Blogg
Här finns tekniska artiklar, presentationer och nyheter om arkitektur och systemutveckling. Håll dig uppdaterad, följ oss på LinkedIn
Här finns tekniska artiklar, presentationer och nyheter om arkitektur och systemutveckling. Håll dig uppdaterad, följ oss på LinkedIn
Tooling for Observability has exploded in the last decade offering a rich portfolio of products and features to choose from. Ironically this has created some other challenges; vendor specific agents that misbehave, vendor lock in, licensing costs, inflexible centralised observability platforms, and platforms that operate outside the scope of their intended use. The result is often a complex and brittle observability infrastructure that requires significant effort to use and maintain.
It is good to remember that the value added by Observability is the ability to grasp the needs of our customers and to quickly react to incidents. Spending time wrestling with Observability infrastructure detracts from this.
In this blog I will look at OpenTelemetry and how adopting this can ease your Observability journey.
This blog is a special collaboration with Robert Mayer of ROMA IT, an architect and developer with a deep interest in Observability. Here we would like to share some of our experiences of implementing OpenTelemetry in the wild. Before jumping into this blog I would strongly recommend you start with Roberts Introduction to the OTEL Collector
As always, this blog comes with a working example that you can find in our Github repository.
OpenTelemetry intends to address some of this complexity by introducing semantics that define the components of Observability, standards for transfering Observability data (aka Signals), and tooling to make the transfer easier.
OpenTelemetry is available in a number of distributions. This blog will use the open source distribution, but you may already have access to a distribution in your infrastructure, for example the RedHat OpenTelemetry Colllector for OpenShift. So how should we leverage this?

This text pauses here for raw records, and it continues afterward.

/-- Bay switch STATUS, register 0x01 (R637). -/
structure BayStatus where
  present     : Bool
  powerGood   : Bool
  overcurrent : Bool
  fault       : Bool
  deriving DecidableEq, Repr

/-! ## Link frames (13) -/

/-- A message from the pod (13, message field table). -/
inductive PodMsg where
  | done (tag : Nat) (die : Nat) (status : Nat) (busyUs : Nat)
  | suspendAck (tag : Nat) (die : Nat) (status : Nat) (remainUs : Nat) (used : Nat)
  | probeResult (die : Nat) (state : Nat)
  | status (compositeK : Nat) (sensorOk : Bool) (powerMw : Nat)
  | busy (die : Nat) (op : Nat) (suspended : Bool) (remainUs : Nat) (used : Nat) (planes : List Nat)
  | alert (die : Nat) (cause : Nat)
  | hello (versions : BitVec 8) (maxRate : Nat) (generation : Nat) (descCrc : W32)
  | malformed            -- a reserved field non-zero, an unknown opcode, or one outside the version selected (R456)
  deriving DecidableEq, Repr

/-- A data unit of the stream from the pod (R431). -/
inductive PodUnit where
  | read (tag : Nat) (codeword : Nat) (erased : Bool)
  | soft (tag : Nat) (codeword : Nat)
  | mgmt (tag : Nat) (bytes : List Byte)
  deriving DecidableEq, Repr

/-- A link frame as received from a pod (13, Link frame). -/
structure LinkFrame where
  seq       : Nat
  ackSeq    : Nat
  nak       : Bool := false
  replay    : Bool := false
  msgSlots  : Nat := 0
  dataSlots : Nat := 0
  credit    : Nat := 0        -- CREDIT_COUNT
  crcOk     : Bool := true    -- CRC holds and ECHO equals SEQ[7:0]
  mended    : Nat := 0        -- RS symbols corrected in its two codewords
  spoilt    : Nat := 0        -- its RS codewords that were uncorrectable
  resvZero  : Bool := true
  overlap   : Bool := false   -- a unit begins before the previous one ends
  msgs      : List PodMsg := []
  units     : List PodUnit := []
  deriving DecidableEq, Repr

/-- What a decode ends in (10, the decode ladder). -/
inductive DecodeEnd where
  | good                 -- LDPC converges, CRC holds and the identity fields match
  | misplaced            -- decodes, but fails its metadata CRC or identity check
  | fails                -- does not decode
  deriving DecidableEq, Repr

/-- What a program or an erase of a solve meets in one slot of a row (R414, R415). -/
structure SlotSolve where
  slot     : Nat
  unknown  : List Nat       -- unknown member positions after ladder step 5
  deriving DecidableEq, Repr

/-- One unit found by patrol scrub or a memory scrub: its media unit number and the ladder step it needed (1 to 6). -/
structure ScrubFind where
  mun  : Nat
  step : Nat
  deriving DecidableEq, Repr

/-! ## Stops (14) -/

/-- An egress frame of tenant logic (14, Stream frame header). -/
structure OutFrame where
  typ      : Nat             -- TYPE
  kind     : Nat := 3        -- KIND
  tag      : Nat := 0
  seq      : Nat := 0
  length   : Nat := 0
  lba      : Nat := 0
  offset   : Nat := 0
  code     : Nat := 0
  channel  : Nat := 0
  result   : W32 := 0        -- RESULT_WORD
  resvZero : Bool := true
  stable   : Bool := true    -- VALID and every bit kept until the transfer (R463)
  extra    : Bool := false   -- beats beyond LENGTH
  payload  : List (List Byte) := []
  deriving DecidableEq, Repr

/-- Data mover descriptor bytes 0x00 to 0x2F (15). -/
structure MvDesc where
  own       : Bool := true
  op        : Nat := 0       -- 0 COPY, 1 FILL, 2 CHECK, 3 FENCE, 4 NOP
  fenceBefore : Bool := false
  csum      : Nat := 0
  chain     : Bool := false
  result    : Bool := false
  srcSpace  : Nat := 0
  dstSpace  : Nat := 0
  resvZero  : Bool := true
  length    : Nat := 0
  src       : Nat := 0
  dst       : Nat := 0
  srcNsid   : Nat := 0
  dstNsid   : Nat := 0
  seed      : W64 := 0
  user      : W64 := 0
  deriving DecidableEq, Repr

/-- How a burst of a data mover goes (R504, status codes of 15). -/
inductive BurstEnd where
  | moved
  | srcError (nvme : BitVec 15)
  | dstError (nvme : BitVec 15)
  deriving DecidableEq, Repr

/-! ## The safety mailbox (17) -/

/-- Where a mailbox request comes from (R564). -/
inductive MbSource where
  | port (p : PortId) (ctx : Nat)
  | management
  deriving DecidableEq, Repr

/-- The fields of a mailbox request that every code has. -/
structure MbHdr where
  src       : MbSource := .management
  length    : Nat := 0
  seq       : W32 := 0
  challenge : Nat := 0xFF
  sigKey    : Option (BitVec 384) := none   -- digest of the key under which SIGNATURE verifies over the nonce and bytes 0x000 to 0x19F
  resvZero  : Bool := true
  deriving DecidableEq, Repr

/-- A request and its payload (17, Mailbox requests). -/
inductive MbBody where
  | getChallenge (key : BitVec 384)
  | readIdentity
  | readStatus
  | setThreshOvr (value : W64)
  | clearBackupWarning
  | releaseSafeHold (fresh : Sample)    -- what the partition samples when it receives the request (R82)
  | setUpdateLock (lock : Bool)
  | setRpl (level : Nat) (strap : Bool) -- the strap as sensed at acceptance
  | loadKey (slot : Nat) (persist : Bool) (unwraps : Bool) (kcv : BitVec 64)
  | clearKey (slot : Nat)
  | rotateOperatorKey (hash : BitVec 384) (strap : Bool)
  | revokeImageKey (entry : Fin 4)
  | other (code : Nat)                  -- a CODE the table does not list
  deriving DecidableEq, Repr

/-! ## Other checks -/

/-- What bring-up step 11 finds on the media (R263, R264, R318, R652). -/
structure RecoveryFound where
  formatRecord : Bool := true        -- a valid copy of the format record
  epochsLost   : List Nat := []      -- sealed epochs whose two copies both fail at some 4 KiB (R264)
  segmentsBad  : List Nat := []      -- vault segments failing their check (R318)
  payloadBad   : List Nat := []      -- MUN_OLD of vault payload codewords that fail
  badBlocks    : List (Nat × Nat × List Nat) := []  -- factory bad-block bitmaps at a first format: pod, die, bad blocks
  deriving DecidableEq, Repr

/-- What the verification of a package finds after its blocks are read back (R599). -/
structure VerifyFound where
  blocksOk  : Bool := true    -- every block CRC and PAYLOAD_HASH
  compileSig : Option (Fin 4) := some 0
  operatorSig : Option (BitVec 384) := none
  voicing   : Option (VoicingImage × SlotCheck) := none
  stop      : Option StopImage := none
  deriving DecidableEq, Repr

/-- The memory a scrub reads (R618). -/
inductive ScrubHit where
  | corrected                       -- a correctable error, corrected in place
  | sramRow                         -- an SRAM row repaired from a spare row (R34)
  | ddrChip                         -- a DDR5 chip past its correctable-error limit
  | cacheCodeword (mun : Nat)       -- uncorrectable, protected cache
  | t1Record (nsid line : Nat)      -- uncorrectable, T1 record
  | way (slice : SliceId) (set way : Nat)  -- map-cache way
  | firmwareData (task : Nat)       -- uncorrectable, any other firmware data
  deriving DecidableEq, Repr

end Sys2Proof
end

Note: each distribution offers slightly differently features, often with different support levels. Read the documentation with care and check back often as the pace of development is quite high!
I am going to revisit the example from my previous blog to illustrate some ways OpenTelemetry can be leveraged. In this scenario weather stations are producing weather readings and publishing events to Kafka. These events are consumed by a reporting system. The following diagram illustrates the components of the system:
One new component is the OpenTelemetry Collector. The purpose of the collector is to receive
, process
and export
telemetry data consisting of metrics, logs and traces. In this blog we will focus on the receivers
and processors
.
The Collector comes with extensive documentation for Collector configuration. For this exercise I am deploying all components using docker compose
and will observe the componets with a single stand alone Collector runnning in a separate container. This is by no means the only Deployment pattern available and I would recommend the sidecar pattern if you are deploying to OpenShift / Kubernetes.

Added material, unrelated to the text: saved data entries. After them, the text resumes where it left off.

-- ==== Sys2Proof/Machine/IoOps.lean ====
section
/-! DEFINITION. Reads, writes and flushes of the host once admitted: the overlap order, codeword reads and solves, commits, and how commands end early (05, 06, 09, 10). -/
namespace Sys2Proof.Machine

/-! ## Units and blocks -/

/-- First unit and number of units of a block range, rounded outward (R153). -/
def unitRange (sp : NsSpec) (slba nlb : Nat) : Nat × Nat :=
  (slba / sp.perUnit, (slba + nlb + sp.perUnit - 1) / sp.perUnit - slba / sp.perUnit)
/-- Codewords of a unit, and logical blocks of a codeword. -/
def unitCws (sp : NsSpec) : Nat := sp.unit / 4096
def cwBlocks (sp : NsSpec) : Nat := 4096 / sp.lba
/-- A block of zeroes. -/
def zeroBlock (sp : NsSpec) : List Byte := List.replicate sp.lba 0
/-- The units of a range of which the range covers only a part. -/
def partialUnits (sp : NsSpec) (slba nlb : Nat) : List Nat :=
  let r := unitRange sp slba nlb
  ((List.range r.2).map (fun i => r.1 + i)).filter (fun u =>
    decide (u * sp.perUnit < slba ∨ slba + nlb < (u + 1) * sp.perUnit))

/-- The map lines of a run of units. -/
def lineSpan (first count : Nat) : List Nat :=
  if count = 0 then [] else (List.range ((first + count - 1) / 64 + 1 - first / 64)).map (fun i => first / 64 + i)

/-- A namespace runs in write-through mode (R166). -/
def State.isWt (s : State) (sp : NsSpec) : Bool := sp.writeThrough || s.cache.wtAll

/-- The bellows is confirmed ready: charged, and E at least 24 J (R169, R308). -/
def State.bellowsReady (s : State) : Bool := s.pw.charged && decide (240 ≤ s.pw.energy)

/-- Media unit numbers of completed host writes of the covered namespaces that no die holds yet; a copy of what a die holds is none (R168). -/
def State.unprogrammed (s : State) (nss : List Nat) : List Nat :=
  s.live.map.filterMap (fun (e : Nat × MapVal) =>
    match e.2 with
    | .mun m => if nss.contains (e.1 / 2 ^ 40) && s.inStripe m && (s.codeword m).writer != 0 then some m else none
    | _ => none)
/-- The epoch whose seal makes every Set record of the covered namespaces durable; 0 where all are sealed (R163, R168). -/
def State.setsOwed (s : State) (nss : List Nat) : Nat :=
  if (s.jrn.sealing.getD [] ++ s.jrn.opened).any (fun r => match r with
    | .set n _ _ _ => nss.contains n
    | _ => false) then s.jrn.openEpoch else 0
/-- Namespaces a Flush of an instance covers (R168). -/
def State.flushCovers (s : State) (k nsid : Nat) : List Nat := if nsid = 0xFFFFFFFF then s.attachedNs k else [nsid]

/-- The blocks of a unit's current version; none where it is marked uncorrectable (R320, R182). -/
def State.unitBlocks (s : State) (sp : NsSpec) (nsid u : Nat) : Option (List (List Byte)) :=
  match s.mapAt nsid u with
  | .uncorrectable => none
  | .mun m => some ((List.range (unitCws sp)).flatMap (fun j => (s.codeword (m + j)).data))
  | _ => some (List.replicate sp.perUnit (zeroBlock sp))

/-- Blocks `bs`, from block `slba`, over the version of unit `u` (R164); an empty entry leaves the block as it was (R481). -/
def mergeUnit (sp : NsSpec) (old : List (List Byte)) (u slba : Nat) (bs : List (List Byte)) : List (List Byte) :=
  (List.range sp.perUnit).map (fun j =>
    let lba := u * sp.perUnit + j
    let b := if slba ≤ lba then (bs[lba - slba]?).getD [] else []
    if b.isEmpty then (old[j]?).getD (zeroBlock sp) else b)

/-- The block range a command writes: Write, Write Zeroes, and the destination of a Compute Copy (14). -/
def sqeDest (q : Sqe) : Nat × Nat :=
  if q.opcode = 0x84 then (q.cdw15.toNat * 2 ^ 32 + q.cdw14.toNat, q.cdw13.toNat % 65536 + 1) else (q.slba, q.nlb)

/-! ## The overlap table (R153 to R159) -/

def OvEntry.hits (e : OvEntry) (nsid u : Nat) : Bool := e.nsid == nsid && decide (e.first ≤ u ∧ u < e.first + e.count)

OpenTelemetry is not an observability platform so you will have to provide one of your choice. For this example we are going to use the Grafana OTEL LGTM image which stores data with Prometheus (metrics), Loki (logs) and Tempo (trace), plus a Grafana instance for visualization.
There is a lot more to say about exporters but we will save that for another blog post.
Let’s start with the easiest case. The weather-producer
project contains a homegrown Quarkus application. The developers of this application are ready and able to enable observability with OpenTelemetry.
The intention here is to export telemetry data via the OpenTelemetry protocol, otherwise known as OTLP, to the Collector. A deep dive into the OTLP protocol is out of the scope of this blog, but if you are interested I can strongly recommend a quick read of the OTLP design goals.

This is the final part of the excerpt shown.